/-! `setCycHue` -/

@[simp] theorem setCycHue_mode (s : State) (a : Nat) : (s.setCycHue a).mode = s.mode := rfl
@[simp] theorem setCycHue_base (s : State) (a : Nat) : (s.setCycHue a).base = s.base := rfl
@[simp] theorem setCycHue_music (s : State) (a : Nat) : (s.setCycHue a).music = s.music := rfl
@[simp] theorem setCycHue_bright (s : State) (a : Nat) : (s.setCycHue a).bright = s.bright := rfl
@[simp] theorem setCycHue_conn (s : State) (a : Nat) : (s.setCycHue a).conn = s.conn := rfl
@[simp] theorem setCycHue_hue (s : State) (a : Nat) : (s.setCycHue a).hue = s.hue := rfl
@[simp] theorem setCycHue_breath (s : State) (a : Nat) : (s.setCycHue a).breath = s.breath := rfl
@[simp] theorem setCycHue_chasePos (s : State) (a : Nat) : (s.setCycHue a).chasePos = s.chasePos := rfl
@[simp] theorem setCycHue_pulse (s : State) (a : Nat) : (s.setCycHue a).pulse = s.pulse := rfl
@[simp] theorem setCycHue_cycLast (s : State) (a : Nat) : (s.setCycHue a).cycLast = s.cycLast := rfl
@[simp] theorem setCycHue_cycHue (s : State) (a : Nat) : (s.setCycHue a).cycHue = a := rfl
@[simp] theorem setCycHue_fb (s : State) (a : Nat) : (s.setCycHue a).fb = s.fb := rfl
@[simp] theorem setCycHue_bus (s : State) (a : Nat) : (s.setCycHue a).bus = s.bus := rfl
@[simp] theorem setCycHue_reply (s : State) (a : Nat) : (s.setCycHue a).reply = s.reply := rfl
@[simp] theorem setCycHue_status (s : State) (a : Nat) : (s.setCycHue a).status = s.status := rfl
@[simp] theorem setCycHue_latch (s : State) (a : Nat) : (s.setCycHue a).latch = s.latch := rfl
@[simp] theorem setCycHue_strip (s : State) (a : Nat) : (s.setCycHue a).strip = s.strip := rfl
@[simp] theorem setCycHue_inputs (s : State) (a : Nat) : (s.setCycHue a).inputs = s.inputs := rfl
@[simp] theorem setCycHue_now (s : State) (a : Nat) : (s.setCycHue a).now = s.now := rfl
@[simp] theorem setCycHue_wasReset (s : State) (a : Nat) : (s.setCycHue a).wasReset = s.wasReset := rfl
@[simp] theorem setCycHue_draws (s : State) (a : Nat) : (s.setCycHue a).draws = s.draws := rfl

/-! `setFb` -/

@[simp] theorem setFb_mode (s : State) (f : List Pixel) : (s.setFb f).mode = s.mode := rfl
@[simp] theorem setFb_base (s : State) (f : List Pixel) : (s.setFb f).base = s.base := rfl
@[simp] theorem setFb_music (s : State) (f : List Pixel) : (s.setFb f).music = s.music := rfl
@[simp] theorem setFb_bright (s : State) (f : List Pixel) : (s.setFb f).bright = s.bright := rfl
@[simp] theorem setFb_conn (s : State) (f : List Pixel) : (s.setFb f).conn = s.conn := rfl
@[simp] theorem setFb_hue (s : State) (f : List Pixel) : (s.setFb f).hue = s.hue := rfl
@[simp] theorem setFb_breath (s : State) (f : List Pixel) : (s.setFb f).breath = s.breath := rfl
@[simp] theorem setFb_chasePos (s : State) (f : List Pixel) : (s.setFb f).chasePos = s.chasePos := rfl
@[simp] theorem setFb_pulse (s : State) (f : List Pixel) : (s.setFb f).pulse = s.pulse := rfl
@[simp] theorem setFb_cycLast (s : State) (f : List Pixel) : (s.setFb f).cycLast = s.cycLast := rfl
@[simp] theorem setFb_cycHue (s : State) (f : List Pixel) : (s.setFb f).cycHue = s.cycHue := rfl
@[simp] theorem setFb_fb (s : State) (f : List Pixel) : (s.setFb f).fb = f := rfl
@[simp] theorem setFb_bus (s : State) (f : List Pixel) : (s.setFb f).bus = s.bus := rfl
@[simp] theorem setFb_reply (s : State) (f : List Pixel) : (s.setFb f).reply = s.reply := rfl
@[simp] theorem setFb_status (s : State) (f : List Pixel) : (s.setFb f).status = s.status := rfl
@[simp] theorem setFb_latch (s : State) (f : List Pixel) : (s.setFb f).latch = s.latch := rfl
@[simp] theorem setFb_strip (s : State) (f : List Pixel) : (s.setFb f).strip = s.strip := rfl
@[simp] theorem setFb_inputs (s : State) (f : List Pixel) : (s.setFb f).inputs = s.inputs := rfl
@[simp] theorem setFb_now (s : State) (f : List Pixel) : (s.setFb f).now = s.now := rfl
@[simp] theorem setFb_wasReset (s : State) (f : List Pixel) : (s.setFb f).wasReset = s.wasReset := rfl
@[simp] theorem setFb_draws (s : State) (f : List Pixel) : (s.setFb f).draws = s.draws := rfl

/-! `pushFrame` -/

@[simp] theorem pushFrame_mode (s : State) (bits : List Bool) (gap : Nat) : (s.pushFrame bits gap).mode = s.mode := rfl
@[simp] theorem pushFrame_base (s : State) (bits : List Bool) (gap : Nat) : (s.pushFrame bits gap).base = s.base := rfl
@[simp] theorem pushFrame_music (s : State) (bits : List Bool) (gap : Nat) : (s.pushFrame bits gap).music = s.music := rfl
@[simp] theorem pushFrame_bright (s : State) (bits : List Bool) (gap : Nat) : (s.pushFrame bits gap).bright = s.bright := rfl
@[simp] theorem pushFrame_conn (s : State) (bits : List Bool) (gap : Nat) : (s.pushFrame bits gap).conn = s.conn := rfl
@[simp] theorem pushFrame_hue (s : State) (bits : List Bool) (gap : Nat) : (s.pushFrame bits gap).hue = s.hue := rfl
@[simp] theorem pushFrame_breath (s : State) (bits : List Bool) (gap : Nat) : (s.pushFrame bits gap).breath = s.breath := rfl
@[simp] theorem pushFrame_chasePos (s : State) (bits : List Bool) (gap : Nat) : (s.pushFrame bits gap).chasePos = s.chasePos := rfl
@[simp] theorem pushFrame_pulse (s : State) (bits : List Bool) (gap : Nat) : (s.pushFrame bits gap).pulse = s.pulse := rfl
@[simp] theorem pushFrame_cycLast (s : State) (bits : List Bool) (gap : Nat) : (s.pushFrame bits gap).cycLast = s.cycLast := rfl
@[simp] theorem pushFrame_cycHue (s : State) (bits : List Bool) (gap : Nat) : (s.pushFrame bits gap).cycHue = s.cycHue := rfl
@[simp] theorem pushFrame_fb (s : State) (bits : List Bool) (gap : Nat) : (s.pushFrame bits gap).fb = s.fb := rfl
@[simp] theorem pushFrame_bus (s : State) (bits : List Bool) (gap : Nat) : (s.pushFrame bits gap).bus = s.bus ++ [⟨s.latch, bits⟩] := rfl
@[simp] theorem pushFrame_reply (s : State) (bits : List Bool) (gap : Nat) : (s.pushFrame bits gap).reply = s.reply := rfl
@[simp] theorem pushFrame_status (s : State) (bits : List Bool) (gap : Nat) : (s.pushFrame bits gap).status = s.status := rfl
@[simp] theorem pushFrame_latch (s : State) (bits : List Bool) (gap : Nat) : (s.pushFrame bits gap).latch = gap := rfl
@[simp] theorem pushFrame_strip (s : State) (bits : List Bool) (gap : Nat) : (s.pushFrame bits gap).strip = bits := rfl
@[simp] theorem pushFrame_inputs (s : State) (bits : List Bool) (gap : Nat) : (s.pushFrame bits gap).inputs = s.inputs := rfl
@[simp] theorem pushFrame_now (s : State) (bits : List Bool) (gap : Nat) : (s.pushFrame bits gap).now = s.now := rfl
@[simp] theorem pushFrame_wasReset (s : State) (bits : List Bool) (gap : Nat) : (s.pushFrame bits gap).wasReset = s.wasReset := rfl
@[simp] theorem pushFrame_draws (s : State) (bits : List Bool) (gap : Nat) : (s.pushFrame bits gap).draws = s.draws := rfl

__________________________________________________

- **Exercise prompt**: Please transcribe the records exactly from their first line through the line holding "a).cycLast = s.cycLast := rfl", and leave out all others.

- **Solved exercise**:
/-! `setCycHue` -/

@[simp] theorem setCycHue_mode (s : State) (a : Nat) : (s.setCycHue a).mode = s.mode := rfl
@[simp] theorem setCycHue_base (s : State) (a : Nat) : (s.setCycHue a).base = s.base := rfl
@[simp] theorem setCycHue_music (s : State) (a : Nat) : (s.setCycHue a).music = s.music := rfl
@[simp] theorem setCycHue_bright (s : State) (a : Nat) : (s.setCycHue a).bright = s.bright := rfl
@[simp] theorem setCycHue_conn (s : State) (a : Nat) : (s.setCycHue a).conn = s.conn := rfl
@[simp] theorem setCycHue_hue (s : State) (a : Nat) : (s.setCycHue a).hue = s.hue := rfl
@[simp] theorem setCycHue_breath (s : State) (a : Nat) : (s.setCycHue a).breath = s.breath := rfl
@[simp] theorem setCycHue_chasePos (s : State) (a : Nat) : (s.setCycHue a).chasePos = s.chasePos := rfl
@[simp] theorem setCycHue_pulse (s : State) (a : Nat) : (s.setCycHue a).pulse = s.pulse := rfl
@[simp] theorem setCycHue_cycLast (s : State) (a : Nat) : (s.setCycHue a).cycLast = s.cycLast := rfl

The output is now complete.